Den Nesenbach aus der Versenkung holen – und damit fließendes Wasser in die Stadt: Das Sommerfestival am Stadtpalais huldigt dem Nesenbach.
Der Nesenbach, er lebt! Die Gäste der Eröffnungsveranstaltung des Sommerfestivals am Stuttgarter Stadtpalais konnten sich am Freitagabend davon überzeugen, dass dieses Urgewässer der Landeshauptstadt aus der Versenkung geholt wurde.
Und das auf mehrfache Weise. Hier mit historischen Erläuterungen und Fotos aus der grauen Vergangenheit. Und dort mit einer schönen Utopie in der Gegenwart: ein rund 40 Meter langer, künstlicher Bachlauf im Garten des Stadtpalais.
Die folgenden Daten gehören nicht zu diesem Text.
-- ==== Sys2Proof/Laws/Ops.lean ====
section
/-! SUPPORT. What each shared operation can do, said once: notices, descriptors, settlement, the end of a
transfer. -/

namespace Sys2Proof.Machine

/-! ### Operations on one port column -/

/-- A port column of which only the notice queue and the outbound side may differ. -/
structure PortState.OnlyNotices (x y : PortState) : Prop where
  session : y.session = x.session
  inbound : y.inbound = x.inbound
  takes : y.takes = x.takes
  unclaimed : y.unclaimed = x.unclaimed
  lane : y.lane = x.lane
  enables : y.enables = x.enables
  width : y.width = x.width
  readData : y.readData = x.readData

theorem PortState.OnlyNotices.refl (x : PortState) : x.OnlyNotices x := ⟨rfl, rfl, rfl, rfl, rfl, rfl, rfl, rfl⟩

theorem PortState.OnlyNotices.trans {x y z : PortState} (h : x.OnlyNotices y) (h' : y.OnlyNotices z) : x.OnlyNotices z :=
  ⟨h'.session.trans h.session, h'.inbound.trans h.inbound, h'.takes.trans h.takes, h'.unclaimed.trans h.unclaimed,
    h'.lane.trans h.lane, h'.enables.trans h.enables, h'.width.trans h.width, h'.readData.trans h.readData⟩

/-- Offering the head either does nothing or places the head's code and starts DATA. -/
theorem PortState.offer_cases (now : Tick) (ps : PortState) :
    ps.offer now = ps ∨ ∃ n rest, ps.outbound.tx = .idle ∧ ps.queue.notices = n :: rest
      ∧ (n.isArrival = true → ps.laneIdle = true)
      ∧ ps.offer now = { ps with outbound :=
          { ps.outbound with byte := some n.code, tx := .data 1 (ps.answerDeadlineFrom now) } } := by
  unfold PortState.offer
  split
  · next n rest htx hq =>
    split
    · exact .inl rfl
    · next hn => exact .inr ⟨n, rest, htx, hq, by simpa using hn, rfl⟩
  · exact .inl rfl

@[simp] theorem PortState.offer_queue (now : Tick) (ps : PortState) : (ps.offer now).queue = ps.queue := by
  obtain h | ⟨n, rest, -, -, -, h⟩ := PortState.offer_cases now ps <;> rw [h]

/-- An offer changes the outbound side alone. -/
theorem PortState.offer_onlyNotices (now : Tick) (ps : PortState) : ps.OnlyNotices (ps.offer now) := by
  obtain h | ⟨n, rest, -, -, -, h⟩ := PortState.offer_cases now ps <;> rw [h] <;> exact ⟨rfl, rfl, rfl, rfl, rfl, rfl, rfl, rfl⟩

@[simp] theorem PortState.append_notices (now : Tick) (ns : List Notice) (ps : PortState) :
    (ps.append now ns).queue.notices = ps.queue.notices ++ ns := by
  simp [PortState.append]

@[simp] theorem PortState.append_reserved (now : Tick) (ns : List Notice) (ps : PortState) :
    (ps.append now ns).queue.reserved = ps.queue.reserved := by
  simp [PortState.append]

@[simp] theorem PortState.append_receiptReserved (now : Tick) (ns : List Notice) (ps : PortState) :
    (ps.append now ns).queue.receiptReserved = ps.queue.receiptReserved := by
  simp [PortState.append]

/-- An append changes the queue and the outbound side alone. -/
theorem PortState.append_onlyNotices (now : Tick) (ns : List Notice) (ps : PortState) : ps.OnlyNotices (ps.append now ns) := by
  have h := PortState.offer_onlyNotices now { ps with queue := { ps.queue with notices := ps.queue.notices ++ ns } }
  exact ⟨h.session, h.inbound, h.takes, h.unclaimed, h.lane, h.enables, h.width, h.readData⟩

/-- A RECEIPT's append changes the queue and the outbound side alone. -/
theorem PortState.appendReceipt_onlyNotices (now : Tick) (r : Receipt) (ps : PortState) :
    ps.OnlyNotices (ps.appendReceipt now r) := by
  have hq : ∀ q : NoticeQueue, ps.OnlyNotices (PortState.append now [.receipt r] { ps with queue := q }) := fun q =>
    have h := PortState.append_onlyNotices now [.receipt r] { ps with queue := q }
    ⟨h.session, h.inbound, h.takes, h.unclaimed, h.lane, h.enables, h.width, h.readData⟩
  unfold PortState.appendReceipt
  split
  · exact hq _
  · split
    · exact hq _
    · exact PortState.OnlyNotices.refl ps

/-- A RECEIPT joins the tail, or the queue is full and the RECEIPT is lost (R120). -/
theorem PortState.appendReceipt_notices (now : Tick) (r : Receipt) (ps : PortState) :
    (ps.appendReceipt now r).queue.notices = ps.queue.notices ++ [.receipt r] ∨
      (ps.appendReceipt now r = ps ∧ ps.queue.receiptReserved = 0 ∧ 24 ≤ ps.queue.reserved) := by
  unfold PortState.appendReceipt
  split
  · exact .inl (PortState.append_notices now [.receipt r] _)
  · next h0 =>
    split
    · exact .inl (PortState.append_notices now [.receipt r] _)
    · next h24 => exact .inr ⟨rfl, by omega, by omega⟩

@[simp] theorem PortState.idleLane_owner (ps : PortState) : ps.idleLane.lane.owner = .idle := rfl
@[simp] theorem PortState.idleLane_fifo (ps : PortState) : ps.idleLane.lane.fifo = [] := rfl
@[simp] theorem PortState.idleLane_hostCount (ps : PortState) : ps.idleLane.lane.hostCount = 0 := rfl
@[simp] theorem PortState.idleLane_poolCount (ps : PortState) : ps.idleLane.lane.poolCount = 0 := rfl
@[simp] theorem PortState.idleLane_stall (ps : PortState) : ps.idleLane.lane.stall = none := rfl
@[simp] theorem PortState.idleLane_done (ps : PortState) : ps.idleLane.lane.done = ps.lane.done := rfl
@[simp] theorem PortState.idleLane_overrun (ps : PortState) : ps.idleLane.lane.overrun = ps.lane.overrun := rfl
@[simp] theorem PortState.idleLane_underrun (ps : PortState) : ps.idleLane.lane.underrun = ps.lane.underrun := rfl
@[simp] theorem PortState.idleLane_queue (ps : PortState) : ps.idleLane.queue = ps.queue := rfl
@[simp] theorem PortState.idleLane_session (ps : PortState) : ps.idleLane.session = ps.session := rfl
@[simp] theorem PortState.idleLane_takes (ps : PortState) : ps.idleLane.takes = ps.takes := rfl
@[simp] theorem PortState.idleLane_unclaimed (ps : PortState) : ps.idleLane.unclaimed = ps.unclaimed := rfl

/-! ### The parts that settlement leaves alone -/

/-- Everything but the port columns, the descriptors, the free list and the held counts is as it was. -/
structure State.SameFloor (s t : State) : Prop where
  tickCount : t.tickCount = s.tickCount
  groups : t.groups = s.groups
  pointer : t.pointer = s.pointer
  setupPort : t.setupPort = s.setupPort
  resetAsserted : t.resetAsserted = s.resetAsserted
  draws : t.draws = s.draws
  pending : t.pending = s.pending
  reserve : t.pool.reserve = s.pool.reserve
  ceiling : t.pool.ceiling = s.pool.ceiling
  stallLimit : t.pool.stallLimit = s.pool.stallLimit
  mem : t.pool.mem = s.pool.mem

theorem State.SameFloor.refl (s : State) : s.SameFloor s := ⟨rfl, rfl, rfl, rfl, rfl, rfl, rfl, rfl, rfl, rfl, rfl⟩

theorem State.SameFloor.trans {s t u : State} (h : s.SameFloor t) (h' : t.SameFloor u) : s.SameFloor u :=
  ⟨h'.tickCount.trans h.tickCount, h'.groups.trans h.groups, h'.pointer.trans h.pointer,
    h'.setupPort.trans h.setupPort, h'.resetAsserted.trans h.resetAsserted,
    h'.draws.trans h.draws, h'.pending.trans h.pending, h'.reserve.trans h.reserve,
    h'.ceiling.trans h.ceiling, h'.stallLimit.trans h.stallLimit, h'.mem.trans h.mem⟩

theorem State.modPort_sameFloor (s : State) (p : Port) (f : PortState → PortState) : s.SameFloor (s.modPort p f) :=
  ⟨rfl, rfl, rfl, rfl, rfl, rfl, rfl, rfl, rfl, rfl, rfl⟩

theorem State.modDesc_sameFloor (s : State) (d : DescNo) (f : Descriptor → Descriptor) : s.SameFloor (s.modDesc d f) :=
  ⟨rfl, rfl, rfl, rfl, rfl, rfl, rfl, rfl, rfl, rfl, rfl⟩

/-! ### RECEIPTs and settlement -/

/-- A RECEIPT goes to the sender when the receipt check passes, and nowhere else (R10). -/
theorem State.queueReceipt_cases (s : State) (d : DescNo) (st : ReceiptStatus) (n : Nat) (t : Tally) :
    (s.receiptCheck d = false ∧ s.queueReceipt d st n t = s) ∨
    (s.receiptCheck d = true ∧ s.queueReceipt d st n t = s.modPort (s.desc d).sender
      (PortState.appendReceipt s.tickCount
        { senderLabel := (s.desc d).label, status := st, copiesMade := n, tally := t })) := by
  unfold State.queueReceipt
  split
  · next h => exact .inr ⟨h, rfl⟩
  · next h => exact .inl ⟨by simpa using h, rfl⟩

@[simp] theorem State.queueReceipt_desc (s : State) (d e : DescNo) (st : ReceiptStatus) (n : Nat) (t : Tally) :
    (s.queueReceipt d st n t).desc e = s.desc e := by
  obtain ⟨-, h⟩ | ⟨-, h⟩ := s.queueReceipt_cases d st n t <;> rw [h] <;> rfl

@[simp] theorem State.queueReceipt_pool (s : State) (d : DescNo) (st : ReceiptStatus) (n : Nat) (t : Tally) :
    (s.queueReceipt d st n t).pool = s.pool := by
  obtain ⟨-, h⟩ | ⟨-, h⟩ := s.queueReceipt_cases d st n t <;> rw [h] <;> rfl

theorem State.queueReceipt_sameFloor (s : State) (d : DescNo) (st : ReceiptStatus) (n : Nat) (t : Tally) :
    s.SameFloor (s.queueReceipt d st n t) := by
  obtain ⟨-, h⟩ | ⟨-, h⟩ := s.queueReceipt_cases d st n t <;> rw [h]
  · exact State.SameFloor.refl s
  · exact State.modPort_sameFloor s _ _

theorem State.queueReceipt_port (s : State) (d : DescNo) (st : ReceiptStatus) (n : Nat) (t : Tally) (q : Port) :
    (s.port q).OnlyNotices ((s.queueReceipt d st n t).port q) := by
  obtain ⟨-, h⟩ | ⟨-, h⟩ := s.queueReceipt_cases d st n t <;> rw [h]
  · exact PortState.OnlyNotices.refl _
  · by_cases hq : q = (s.desc d).sender
    · subst hq
      rw [State.modPort_port_same]
      exact PortState.appendReceipt_onlyNotices _ _ _
    · rw [State.modPort_port_other s _ hq]
      exact PortState.OnlyNotices.refl _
Und statt stinkendem Abwasserkanal (was der Nesenbach in seiner Kernzeit hauptsächlich war) erleben die Stuttgarter für sechs Wochen eine plätschernde Nesenbach-Nachbildung mit allem, was zu einem Idyll dazugehört: kleine Sandbucht, Staudamm, Brücke und Wasserfall im Miniaturformat. Dazu neun offene Holzhütten, die die Grundlage für das Motto des Sommerfestivals lieferten: Camping am Nesenbach.
Dabei war den Veranstaltern kurz vor dem Startschuss der Schreck in die Glieder gefahren. „Als es heute Nachmittag gegen 15 Uhr zu regnen begonnen hatte, dachten wir schon, dass kein Mensch kommt und wir bei der Eröffnung ganz alleine sein werden“, berichtete Stadtpalais-Direktor Torben Giese von seiner Furcht. Sie war letztlich unbegründet, denn die Schauer waren längst wieder fort und die laue Sommerluft zurück, als es losging. Tatsächlich füllte sich das Gartengelände auf der Rückseite des Museums im Lauf des Abends immer mehr mit Publikum.
Sommerszenario für nichtverreiste Stuttgarter
„Es ist absolut großartig geworden“, lobte Giese in seiner Eröffnungsrede das Werk des Architekten Peter Weigand. Er und sein Team vom „Studio Umschichten“ hatten die Idee für das Festivalmotto und waren, wie in den Jahren zuvor, auch für die Umsetzung zuständig. Weigand hatte einmal mehr den Materialkreislauf angeworfen, verwendete viele Bauteile aus den Vorjahren an neuen Stellen. „Das ist das Ziel, statt viel Neues eben viel Bestehendes zu verwenden und daraus temporäre Architektur zu machen“, sieht Peter Weigand die im Firmennamen eingebrannte Philosophie verwirklicht.
Herausgekommen ist ein Sommerszenario, das für die nichtverreisten Stuttgarter in den kommenden sechs Ferienwochen ein anziehender Ort mitten im Talkessel sein soll. „Wir wollen den öffentlichen Raum nutzen, ihn erschließen und uns aneignen dürfen. Darum geht’s“, lädt Torben Giese zum Vorbeikommen ein. Mit umfangreichem Programm und wechselndem Verpflegungs- und Musikangeboten ist in den nächsten Wochen für genügend Attraktivität gesorgt.
Sein „Erlebnis des Tages“ hatte der Stadtpalais-Direktor unmittelbar vor seiner Eröffnungsrede: Ein Kind war mit Taucherbrille und Schnorchel an der mit rund 50 Zentimeter tiefsten Stelle des Wasserlaufs baden gegangen. Das hätte sich am echten Nesenbach bestimmt keiner zugemutet.